What the exercise asks:
Go through the records below and copy out every line holding "size".

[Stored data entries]
======

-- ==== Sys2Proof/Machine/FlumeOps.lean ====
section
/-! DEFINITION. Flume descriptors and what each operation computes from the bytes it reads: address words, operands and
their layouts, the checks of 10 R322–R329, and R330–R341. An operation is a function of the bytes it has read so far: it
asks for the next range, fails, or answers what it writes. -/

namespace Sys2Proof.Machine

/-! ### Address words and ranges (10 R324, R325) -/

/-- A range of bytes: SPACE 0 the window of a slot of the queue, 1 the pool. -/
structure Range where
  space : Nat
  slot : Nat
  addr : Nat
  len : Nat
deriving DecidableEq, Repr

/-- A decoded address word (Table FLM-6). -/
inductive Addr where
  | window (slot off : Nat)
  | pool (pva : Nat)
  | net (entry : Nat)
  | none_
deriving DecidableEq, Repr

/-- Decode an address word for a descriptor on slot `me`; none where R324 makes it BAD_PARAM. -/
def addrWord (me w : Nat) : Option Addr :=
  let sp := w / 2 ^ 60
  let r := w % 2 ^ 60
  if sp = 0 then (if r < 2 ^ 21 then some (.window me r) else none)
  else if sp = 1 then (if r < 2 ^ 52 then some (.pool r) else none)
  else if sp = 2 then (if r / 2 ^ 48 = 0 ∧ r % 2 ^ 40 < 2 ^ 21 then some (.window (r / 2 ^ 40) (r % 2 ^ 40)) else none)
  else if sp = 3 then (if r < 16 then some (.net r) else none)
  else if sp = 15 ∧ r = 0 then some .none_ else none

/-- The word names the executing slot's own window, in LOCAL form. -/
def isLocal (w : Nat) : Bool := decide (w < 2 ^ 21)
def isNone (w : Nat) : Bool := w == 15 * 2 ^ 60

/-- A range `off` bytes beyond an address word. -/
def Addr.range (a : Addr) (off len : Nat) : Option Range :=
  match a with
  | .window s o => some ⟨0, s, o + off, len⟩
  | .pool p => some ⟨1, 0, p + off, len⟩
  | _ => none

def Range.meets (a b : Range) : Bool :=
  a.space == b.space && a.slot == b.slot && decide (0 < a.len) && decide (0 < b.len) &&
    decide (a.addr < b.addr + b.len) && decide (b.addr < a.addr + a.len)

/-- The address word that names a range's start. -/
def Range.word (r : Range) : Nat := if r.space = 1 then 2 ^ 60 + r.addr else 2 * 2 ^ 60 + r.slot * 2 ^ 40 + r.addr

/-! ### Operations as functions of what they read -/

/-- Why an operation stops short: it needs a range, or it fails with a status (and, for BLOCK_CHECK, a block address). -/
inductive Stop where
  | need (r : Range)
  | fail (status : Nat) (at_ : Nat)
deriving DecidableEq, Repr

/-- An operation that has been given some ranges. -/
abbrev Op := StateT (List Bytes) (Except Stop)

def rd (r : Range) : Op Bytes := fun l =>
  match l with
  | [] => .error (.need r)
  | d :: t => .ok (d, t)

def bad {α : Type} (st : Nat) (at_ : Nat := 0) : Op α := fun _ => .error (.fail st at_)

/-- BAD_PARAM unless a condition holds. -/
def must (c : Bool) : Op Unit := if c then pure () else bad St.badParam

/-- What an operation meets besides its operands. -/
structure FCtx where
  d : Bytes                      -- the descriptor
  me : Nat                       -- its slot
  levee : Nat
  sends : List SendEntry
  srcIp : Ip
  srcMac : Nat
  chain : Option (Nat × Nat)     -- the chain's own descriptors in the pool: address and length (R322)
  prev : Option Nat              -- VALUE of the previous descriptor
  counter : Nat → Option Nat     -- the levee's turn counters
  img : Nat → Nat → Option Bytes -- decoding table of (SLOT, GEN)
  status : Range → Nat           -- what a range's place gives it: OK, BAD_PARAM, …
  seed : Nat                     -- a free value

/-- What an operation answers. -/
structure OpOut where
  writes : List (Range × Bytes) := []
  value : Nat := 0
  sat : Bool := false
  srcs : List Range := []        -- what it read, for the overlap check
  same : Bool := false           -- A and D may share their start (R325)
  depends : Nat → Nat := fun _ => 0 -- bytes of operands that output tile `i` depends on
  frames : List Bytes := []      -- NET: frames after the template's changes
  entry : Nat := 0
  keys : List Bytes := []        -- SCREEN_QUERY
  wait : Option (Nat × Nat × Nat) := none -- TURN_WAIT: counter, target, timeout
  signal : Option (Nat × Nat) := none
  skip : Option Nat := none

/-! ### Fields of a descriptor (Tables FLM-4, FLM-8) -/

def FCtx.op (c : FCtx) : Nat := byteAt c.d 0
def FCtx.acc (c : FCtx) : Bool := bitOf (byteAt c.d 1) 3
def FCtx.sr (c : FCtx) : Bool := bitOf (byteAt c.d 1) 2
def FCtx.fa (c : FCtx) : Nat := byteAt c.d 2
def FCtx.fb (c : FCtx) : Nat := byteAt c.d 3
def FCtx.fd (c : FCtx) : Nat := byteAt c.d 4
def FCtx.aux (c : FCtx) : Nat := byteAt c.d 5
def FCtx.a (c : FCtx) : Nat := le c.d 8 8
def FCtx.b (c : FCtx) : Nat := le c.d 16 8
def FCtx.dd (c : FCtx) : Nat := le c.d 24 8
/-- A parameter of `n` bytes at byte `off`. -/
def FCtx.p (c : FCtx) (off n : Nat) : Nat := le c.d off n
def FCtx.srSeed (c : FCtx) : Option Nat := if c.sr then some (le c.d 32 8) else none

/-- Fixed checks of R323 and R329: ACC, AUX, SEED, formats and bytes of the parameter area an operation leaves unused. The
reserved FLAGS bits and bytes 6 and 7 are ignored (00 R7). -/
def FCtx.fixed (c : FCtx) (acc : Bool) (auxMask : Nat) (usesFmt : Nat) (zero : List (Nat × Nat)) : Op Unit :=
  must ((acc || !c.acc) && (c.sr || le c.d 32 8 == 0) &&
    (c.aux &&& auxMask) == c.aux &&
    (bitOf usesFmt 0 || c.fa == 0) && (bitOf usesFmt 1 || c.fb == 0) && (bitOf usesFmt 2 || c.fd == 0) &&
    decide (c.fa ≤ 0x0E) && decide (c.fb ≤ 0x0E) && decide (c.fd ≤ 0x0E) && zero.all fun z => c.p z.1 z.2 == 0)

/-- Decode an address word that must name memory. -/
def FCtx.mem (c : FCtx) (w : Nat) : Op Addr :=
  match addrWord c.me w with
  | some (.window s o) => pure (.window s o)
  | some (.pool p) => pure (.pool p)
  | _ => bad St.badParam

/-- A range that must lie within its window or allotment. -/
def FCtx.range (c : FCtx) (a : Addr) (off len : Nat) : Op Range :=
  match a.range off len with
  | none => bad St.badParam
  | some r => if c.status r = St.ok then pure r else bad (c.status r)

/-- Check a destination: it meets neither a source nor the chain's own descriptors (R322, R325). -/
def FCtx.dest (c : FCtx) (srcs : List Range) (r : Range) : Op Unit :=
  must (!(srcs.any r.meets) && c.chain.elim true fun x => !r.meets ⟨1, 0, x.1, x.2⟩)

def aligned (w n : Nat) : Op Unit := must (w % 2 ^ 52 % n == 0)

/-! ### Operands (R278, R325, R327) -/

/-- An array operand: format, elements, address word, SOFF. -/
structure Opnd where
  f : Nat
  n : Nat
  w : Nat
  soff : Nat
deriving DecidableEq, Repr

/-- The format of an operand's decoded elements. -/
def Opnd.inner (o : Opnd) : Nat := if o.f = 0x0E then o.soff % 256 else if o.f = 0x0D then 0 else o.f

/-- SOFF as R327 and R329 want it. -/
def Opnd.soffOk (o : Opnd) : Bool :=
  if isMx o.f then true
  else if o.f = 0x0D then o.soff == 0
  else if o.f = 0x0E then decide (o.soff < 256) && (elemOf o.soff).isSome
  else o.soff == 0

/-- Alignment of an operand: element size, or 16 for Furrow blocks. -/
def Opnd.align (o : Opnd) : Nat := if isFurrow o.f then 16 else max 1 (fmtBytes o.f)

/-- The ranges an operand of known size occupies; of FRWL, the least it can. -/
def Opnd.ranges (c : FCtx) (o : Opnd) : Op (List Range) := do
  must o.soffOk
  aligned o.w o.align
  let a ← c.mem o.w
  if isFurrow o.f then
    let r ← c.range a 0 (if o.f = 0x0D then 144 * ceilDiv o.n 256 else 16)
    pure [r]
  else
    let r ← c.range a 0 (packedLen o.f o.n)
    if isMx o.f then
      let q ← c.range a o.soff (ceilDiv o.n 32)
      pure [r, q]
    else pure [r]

======

Result of this task:
/-- Alignment of an operand: element size, or 16 for Furrow blocks. -/
/-- The ranges an operand of known size occupies; of FRWL, the least it can. -/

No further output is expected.